According to the Revenue.ie website, teachers can claim €518 annually on flat rate expenses.

Is this allowed at source or is it to be entered on the Form 11 return?

And, if so, where on the form must it be entered?

Thanks.


----------



## DB74 (18 Oct 2013)

Sect 219 (b)


----------



## Mebs (20 Oct 2013)

DB74 said:


> Sect 219 (b)


 
All sorted.

Thanks DB!


----------



## seantheman (20 Oct 2013)

Do you mind me asking what kind of flat rate expenses a paye worker can claim for?


----------



## Joe_90 (20 Oct 2013)

Depends in what job you have.

http://www.revenue.ie/en/tax/it/leaflets/flat-rate-expenses.xls


----------



## STEINER (20 Oct 2013)

There are quite of few of these allowances.  Most of these should have been ended years ago in my opinion.  A schoolteacher doesn't merit an extra €518 annual allowance.


----------



## joeysully (21 Oct 2013)

These two seem unreasonable ! maybe someone can tell me why its so high? Violin sting wax or brasso allowance maybe? 

RTE National Symphony Orchestra    €2,476
RTE Concert Orchestra                      €2,476


----------



## T McGibney (21 Oct 2013)

joeysully said:


> These two seem unreasonable ! maybe someone can tell me why its so high? Violin sting wax or brasso allowance maybe?
> 
> RTE National Symphony Orchestra    €2,476
> RTE Concert Orchestra                      €2,476



Presumably an obligation to buy & maintain their own instruments and/or pay training costs?


----------



## Marion (23 Oct 2013)

As a PLC teacher I would like to respond to the expense query.

I use my own equipment in my college. 

I have an App on my Iphone that tracks attendance and takes behavioural notes.  I also use my Iphone to contact work experience employers for my students. I also use it to contact students in relation to work. I pay my own Bill. No expenses are received. My workplace rings  and texts my personal phone in relation to work. 

Indeed, my previous inept and rather useless CEO informed teaching staff that they were to use their personal phones at all times on college work to combat costs in the College.  This despite the fact that she and management in the college were using Work mobiles. 

I use my  personal laptop to conduct exams In the college. This is used because the facilities provided are either not available when I need them or they are broken.

I also pay suppliers  in advance for work materials required by my students. I often end up at a loss because they don't have the money or won't pay. I currently teach over 200 students in 6 different subjects.

I pay for my own external hard drive to save work for students.

I had to buy my own gadget(can't think of name) it cost me 70 euros to display PowerPoint Presentations for my students.
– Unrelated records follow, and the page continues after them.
-- ==== Sys2Proof/Laws/KeepsChannel.lean ====
section
/-!
SUPPORT. Sys2Proof/Laws/KeepsChannel.lean: the operations and meanings of Machine/Channel.lean keep (Laws/Keeps.lean).
-/

set_option linter.all false
set_option Elab.async false

namespace Sys2Proof.Machine

def State.pinRegs_sites : List Site := [.each R.SLC_PIN_HI, .each R.SLC_PIN_LO, .each R.SLC_STATUS]

@[simp ↓] theorem State.pinRegs_keeps {A : Scope} {s₀ : State} (s : State) (i : Nat) (hk : Keeps A s₀ s)
    (hA : A.covers State.pinRegs_sites) :
    Keeps A s₀ (State.pinRegs s i) := by
  simp [State.pinRegs_sites] at hA
  simp (maxDischargeDepth := 99) [State.pinRegs, hk, hA]

def State.postResult_sites : List Site := [.part .slices]

@[simp ↓] theorem State.postResult_keeps {A : Scope} {s₀ : State} (s : State) (i : Nat) (r : SectorResult) (hk : Keeps A s₀ s)
    (hA : A.covers State.postResult_sites) :
    Keeps A s₀ (State.postResult s i r) := by
  simp [State.postResult_sites] at hA
  simp (maxDischargeDepth := 99) [State.postResult, hk, hA]

def State.countDrops_sites : List Site := [.each R.SLC_DROP, .each R.SLC_DROP_TOTAL]

@[simp ↓] theorem State.countDrops_keeps {A : Scope} {s₀ : State} (s : State) (i : Nat) (bits : Nat) (hk : Keeps A s₀ s)
    (hA : A.covers State.countDrops_sites) :
    Keeps A s₀ (State.countDrops s i bits) := by
  simp [State.countDrops_sites] at hA
  simp (maxDischargeDepth := 99) [State.countDrops, hk, hA]

def State.setTaps_sites : List Site := [.grid R.SLC_FIR]

@[simp ↓] theorem State.setTaps_keeps {A : Scope} {s₀ : State} (s : State) (i : Nat) (taps : List Int) (hk : Keeps A s₀ s)
    (hA : A.covers State.setTaps_sites) :
    Keeps A s₀ (State.setTaps s i taps) := by
  simp [State.setTaps_sites] at hA
  simp (maxDischargeDepth := 99) +contextual [State.setTaps, hk, hA]

def State.runPath_sites : List Site := State.setTaps_sites ++ [.each R.SLC_EVENTS, .part .acts, .part .slices]

@[simp ↓] theorem State.runPath_keeps {A : Scope} {s₀ : State} (s : State) (i : Nat) (head : Nat) (band : Nat) (n : Nat) (o : MediaOp) (k : Nat) (obs : FrameObs) (p : PathState) (m : Option Int × Option Int) (hk : Keeps A s₀ s)
    (hA : A.covers State.runPath_sites) :
    Keeps A s₀ (State.runPath s i head band n o k obs p m) := by
  simp [State.runPath_sites] at hA
  simp (maxDischargeDepth := 99) [State.runPath, hk, hA]

def State.receiveSector_sites : List Site :=
  State.countDrops_sites ++ State.modOp_sites ++ State.runPath_sites ++ State.snagPass_sites ++ [.part .slices]

@[simp ↓] theorem State.receiveSector_keeps {A : Scope} {s₀ : State} (s : State) (i : Nat) (o : MediaOp) (k : Nat) (obs : FrameObs) (hk : Keeps A s₀ s)
    (hA : A.covers State.receiveSector_sites) :
    Keeps A s₀ (State.receiveSector s i o k obs) := by
  simp [State.receiveSector_sites] at hA
  simp (maxDischargeDepth := 99) [State.receiveSector, hk, hA]

def State.serialise_sites : List Site := State.modOp_sites ++ [.part .slices]

@[simp ↓] theorem State.serialise_keeps {A : Scope} {s₀ : State} (s : State) (i : Nat) (o : MediaOp) (k : Nat) (hk : Keeps A s₀ s)
    (hA : A.covers State.serialise_sites) :
    Keeps A s₀ (State.serialise s i o k) := by
  simp [State.serialise_sites] at hA
  simp only [State.serialise]
  repeat' split
  all_goals simp_all (maxDischargeDepth := 99) +contextual

def execSectorFrame_sites : List Site := State.receiveSector_sites ++ State.serialise_sites

theorem execSectorFrame_keeps {A : Scope} (i : Nat) (obs : FrameObs) (s : State)
    (hA : A.covers execSectorFrame_sites) : KeepsOut A s (execSectorFrame i obs s) := by
  simp [execSectorFrame_sites] at hA
  have hk := Keeps.refl A s
  unfold execSectorFrame
  try lift_lets
  repeat' (first
    | (intro x; clear_value x)
    | (split <;> try lift_lets))
  all_goals first | (simp (maxDischargeDepth := 99) +contextual [*]; done) | simp_all (maxDischargeDepth := 99) +contextual

def State.sectorWritten_sites : List Site :=
  State.endGate_sites ++ State.modOp_sites ++ State.tearMedia_sites ++ State.writeMedia_sites ++ [.part .acts]

@[simp ↓] theorem State.sectorWritten_keeps {A : Scope} {s₀ : State} (s : State) (a : Nat) (o : MediaOp) (hk : Keeps A s₀ s)
    (hA : A.covers State.sectorWritten_sites) :
    Keeps A s₀ (State.sectorWritten s a o) := by
  simp [State.sectorWritten_sites] at hA
  unfold State.sectorWritten
  repeat' (first
    | (intro x; first
        | (have hx : Keeps A s₀ x := by
             subst x
             repeat' split
             all_goals first | with_reducible assumption | (simp (maxDischargeDepth := 99) +contextual [*]; done) | simp_all (maxDischargeDepth := 99) +contextual
           clear_value x)
        | clear_value x)
    | (split <;> try lift_lets))
  all_goals first | (simp (maxDischargeDepth := 99) +contextual [*]; done) | simp_all (maxDischargeDepth := 99) +contextual

def State.applyDelayed_sites : List Site := [.grid fun i n => R.SLC_CTRL i + n % 0x10000, .part .slices]

@[simp ↓] theorem State.applyDelayed_keeps {A : Scope} {s₀ : State} (s : State) (i : Nat) (hk : Keeps A s₀ s)
    (hA : A.covers State.applyDelayed_sites) :
    Keeps A s₀ (State.applyDelayed s i) := by
  simp [State.applyDelayed_sites] at hA
  unfold State.applyDelayed
  repeat' (first
    | (intro x; clear_value x))
  all_goals first | (simp (maxDischargeDepth := 99) +contextual [*]; done) | simp_all (maxDischargeDepth := 99) +contextual

def State.idleSlice_sites : List Site := [.each R.SLC_STATUS]

@[simp ↓] theorem State.idleSlice_keeps {A : Scope} {s₀ : State} (s : State) (i : Nat) (role : Nat) (hk : Keeps A s₀ s)
    (hA : A.covers State.idleSlice_sites) :
    Keeps A s₀ (State.idleSlice s i role) := by
  simp [State.idleSlice_sites] at hA
  simp (maxDischargeDepth := 99) [State.idleSlice, hk, hA]

def State.seatSlice_sites : List Site := [.each R.SLC_STATUS]

@[simp ↓] theorem State.seatSlice_keeps {A : Scope} {s₀ : State} (s : State) (i : Nat) (role : Nat) (a : Nat) (pos : Nat) (forSlice : Nat) (hk : Keeps A s₀ s)
    (hA : A.covers State.seatSlice_sites) :
    Keeps A s₀ (State.seatSlice s i role a pos forSlice) := by
  simp [State.seatSlice_sites] at hA
  simp (maxDischargeDepth := 99) [State.seatSlice, hk, hA]

def State.moveWork_sites : List Site := State.pinRegs_sites ++ [.part .slices]

@[simp ↓] theorem State.moveWork_keeps {A : Scope} {s₀ : State} (s : State) (i : Nat) (k : Nat) (pinned : Bool) (hk : Keeps A s₀ s)
    (hA : A.covers State.moveWork_sites) :
    Keeps A s₀ (State.moveWork s i k pinned) := by
  simp [State.moveWork_sites] at hA
  simp (maxDischargeDepth := 99) [State.moveWork, hk, hA]

def State.returnSlice_sites : List Site := State.idleSlice_sites ++ State.moveWork_sites ++ State.seatSlice_sites
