theorem execRewriteDone_keeps {A : Scope} (s : State)
    (hA : A.covers execRewriteDone_sites) : KeepsOut A s (execRewriteDone s) := by
  simp [execRewriteDone_sites] at hA
  have hk := Keeps.refl A s
  unfold execRewriteDone
  repeat' (first
    | (intro x; first
        | (have hx : Keeps A s x := by
             subst x
             repeat' split
             all_goals first | with_reducible assumption | (simp (maxDischargeDepth := 99) +contextual [*]; done) | simp_all (maxDischargeDepth := 99) +contextual
           clear_value x)
        | clear_value x)
    | (split <;> try lift_lets))
  all_goals first | (simp (maxDischargeDepth := 99) +contextual [*]; done) | simp_all (maxDischargeDepth := 99) +contextual

def execCacheZoneClean_sites : List Site :=
  State.moveSector_sites ++ State.retryRequired_sites ++ State.walker_sites ++ [.part .stitch]

theorem execCacheZoneClean_keeps {A : Scope} (a : Nat) (s : State)
    (hA : A.covers execCacheZoneClean_sites) : KeepsOut A s (execCacheZoneClean a s) := by
  simp [execCacheZoneClean_sites] at hA
  have hk := Keeps.refl A s
  unfold execCacheZoneClean
  repeat' (first
    | (intro x; first
        | (have hx : Keeps A s x := by
             subst x
             repeat' split
             all_goals first | with_reducible assumption | (simp (maxDischargeDepth := 99) +contextual [*]; done) | simp_all (maxDischargeDepth := 99) +contextual
           clear_value x)
        | clear_value x)
    | (split <;> try lift_lets))
  all_goals first | (simp (maxDischargeDepth := 99) +contextual [*]; done) | simp_all (maxDischargeDepth := 99) +contextual

def State.saveCapacity_sites : List Site :=
  State.postVendor_sites ++ State.smartSet_sites ++ [.one R.ORD_DUR_STATUS, .one R.ORD_OVL_EVENTS]

@[simp ↓] theorem State.saveCapacity_keeps {A : Scope} {s₀ : State} (s : State) (hk : Keeps A s₀ s)
    (hA : A.covers State.saveCapacity_sites) :
    Keeps A s₀ (State.saveCapacity s) := by
  simp [State.saveCapacity_sites] at hA
  simp (maxDischargeDepth := 99) [State.saveCapacity, hk, hA]

def State.loseFirmwareSlot_sites : List Site := State.putRecord_sites ++ [.part .upd]

@[simp ↓] theorem State.loseFirmwareSlot_keeps {A : Scope} {s₀ : State} (s : State) (component : Nat) (slot : Nat) (hk : Keeps A s₀ s)
    (hA : A.covers State.loseFirmwareSlot_sites) :
    Keeps A s₀ (State.loseFirmwareSlot s component slot) := by
  simp [State.loseFirmwareSlot_sites] at hA
  simp (maxDischargeDepth := 99) [State.loseFirmwareSlot, hk, hA]

def State.losePiece_sites : List Site := [.one R.UPD_PIECES, .one R.UPD_STATUS, .part .upd]

@[simp ↓] theorem State.losePiece_keeps {A : Scope} {s₀ : State} (s : State) (piece : Nat) (hk : Keeps A s₀ s)
    (hA : A.covers State.losePiece_sites) :
    Keeps A s₀ (State.losePiece s piece) := by
  simp [State.losePiece_sites] at hA
  simp (maxDischargeDepth := 99) [State.losePiece, hk, hA]

def execLifelineBlockFail_sites : List Site :=
  State.loseFirmwareSlot_sites ++ State.losePiece_sites ++ State.postAsync_sites ++ State.postVendor_sites ++
    State.saveCapacity_sites ++ [.part .host, .part .darn, .part .recorder]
All in all, I think the allowance should be increased from the paltry level at present not necessarily for all teachers but certainly for those teachers at PLC Fetac  5 + levels.

How many people working in the private sector as employees would tolerate this?

Marion

This was a Particularly bad day for me as I received a dead mouse stuck to a pole  on my desk. Thankfully they are not Love Hate aficionados I might have had the pleasure of a dead cat on my desk.


----------



## Me Fein (10 Mar 2015)

There is also another allowance for national school teachers to claim if they are teaching pe, which most national school teachers would be.


----------